I can consume one char off a string and return it no problem. You can't do the
same with wchar. There's no way to advance the string "partially" into a code
point.

> When using 'char', there is no guarantee that the returned
> value will be a valid UTF-8 code point.

No, but a char is not necessarily a UTF code point, it's a UTF-8 code unit.
There is no direct translation of N chars to 1 wchar. So there's no way to
advance the range properly.

> It just gets the next 'char' code
> unit from the string, and so should 'wchar' IMHO. That is, taking the next 2
> 'char' from the string.

It is NOT the same thing to take 2 chars and stuff them into a wchar.

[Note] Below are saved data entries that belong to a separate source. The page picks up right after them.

-- ==== Sys2Proof/Syntax.lean ====
section
/-! DEFINITION. The commands and events of the station: one constructor per row of spec/opcode_table.json.

A local port command stands for its WHOLE transaction, from the fall of CSn to its rise: the argument byte of the command
word, and every whole parameter word that came after it, needed or not (R170, R172). So a transaction
that is too short, or padded with words of 0 to clock out a reply, is a term of its own. -/

namespace Sys2Proof

/-- The two wheel pulse inputs WP0 and WP1 (R62). -/
inductive Wheel where
  | wheel0
  | wheel1
deriving DecidableEq, Repr

/-- The commands and events of the table. -/
inductive Instr where
  /-- POWER_ON_RESET (R3): supply and CLK16 have become valid; the levels of the straps at this moment. -/
  | powerOnReset (stn1 stn0 : Bool)
  /-- RSTN_ASSERT (R4): RSTn falls. -/
  | rstnAssert
  /-- RSTN_RELEASE (R4): RSTn rises; the levels of the straps at this moment. -/
  | rstnRelease (stn1 stn0 : Bool)
  /-- RESET_STATION, code 1Fh (R5). -/
  | resetStation (arg : Byte) (words : List Word)
  /-- START, code 10h (R6, R16). -/
  | start (arg : Byte) (words : List Word)
  /-- STOP, code 11h (R12). -/
  | stop (arg : Byte) (words : List Word)
  /-- SET_WINDOW, code 01h (R173): the parameter words first and last. -/
  | setWindow (arg : Byte) (words : List Word)
  /-- WRITE_WORDS, code 02h (R174, R175): the end of its transaction. `words` are ALL its whole parameter
  words, those a PARAMETER_WORD_TAKEN has already acted on included. -/
  | writeWords (count : Byte) (words : List Word)
  /-- READ_WORDS, code 03h (R176). -/
  | readWords (count : Byte) (words : List Word)
  /-- SET_DEMAND, code 20h (R178): the mode, and the demand as parameter word. -/
  | setDemand (mode : Byte) (words : List Word)
  /-- SET_LIMITS, code 21h (R180): the immediate flag, and the drive and regen limits as parameter words. -/
  | setLimits (immediate : Byte) (words : List Word)
  /-- READ_STATUS, code 30h (R182). -/
  | readStatus (arg : Byte) (words : List Word)
  /-- READ_SNAPSHOT, code 31h (R184). -/
  | readSnapshot (arg : Byte) (words : List Word)
  /-- READ_PEER, code 32h (R185): the station number asked for. -/
  | readPeer (number : Byte) (words : List Word)
  /-- READ_DIAG, code 33h (R186). -/
  | readDiag (arg : Byte) (words : List Word)
  /-- A transaction whose command code names no command (R172). -/
  | unknownCommand (code arg : Byte) (words : List Word)
  /-- A transaction that ends before its command word is whole (R170). -/
  | incompleteTransaction
  /-- PERIOD_TIMER_EXPIRY (R63). `elapsed` is the time in µs since the previous command that carries one,
  or since the end of the reset where none came after it. -/
  | periodTimerExpiry (elapsed : BitVec 32)
  /-- VIEW_LATCH (R48), on the WSU's publication. -/
  | viewLatch
  /-- SLIP_EVALUATION (R74), on the view's publication. -/
  | slipEvaluation
  /-- HANDOVER_STEP (R129), on the Slip Unit's publication. -/
  | handoverStep
  /-- ALLOCATION_COMPUTATION (R104), on the Handover Unit's publication. -/
  | allocationComputation
  /-- COMMAND_SHAPING (R152), on the Allocation Engine's publication. -/
  | commandShaping
  /-- PMK_PULSE_END (R198): 2 µs have passed since the last pulse request. -/
  | pmkPulseEnd
  /-- WHEEL_PULSE (R62): a rising edge on WPn. `elapsed` as in `periodTimerExpiry`. -/
  | wheelPulse (wheel : Wheel) (elapsed : BitVec 32)
  /-- INTERFRAME_GAP (R18, R21): the bus has been idle for 8 bit times. -/
  | interframeGap
  /-- CONTENTION_LOST (R21). -/
  | contentionLost
  /-- TX_ERROR (R23). -/
  | txError
  /-- FRAME_TX_COMPLETE (R22). -/
  | frameTxComplete
  /-- FRAME_RECEIVED (R19, R31): a collected frame ends; the bytes collected, first byte first. -/
  | frameReceived (bytes : List Byte)
  /-- SUPPLY_OR_CLOCK_INVALID (R3). -/
  | supplyOrClockInvalid
  /-- FIRST_START_BIT_AFTER_GAP (R19, R21): another station's start bit. -/
  | firstStartBitAfterGap
  /-- PARAMETER_WORD_TAKEN (R174): the sixteenth bit of a parameter word of a WRITE_WORDS transaction has
  been taken; the count that transaction's command word carries, and the word. -/
  | parameterWordTaken (count : Byte) (word : Word)
deriving DecidableEq, Repr

end Sys2Proof
end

This is
not only incorrect, it's pretty much useless.

I'm not sure of your use case, but I think you want one of 2 things:

1. std.utf.byUTF!wchar:

foreach(c; "hello".byUTF!wchar)
{
   static assert(is(typeof(c) == wchar));
   writeln(c); // writes 'h', 'e', 'l', 'l', 'o' on separate lines.
}

This will properly encode surrogate pairs.

-------

2. cast(ushort[]) myString;

This will look at the string in 16-bit chunks, but these aren't valid
characters.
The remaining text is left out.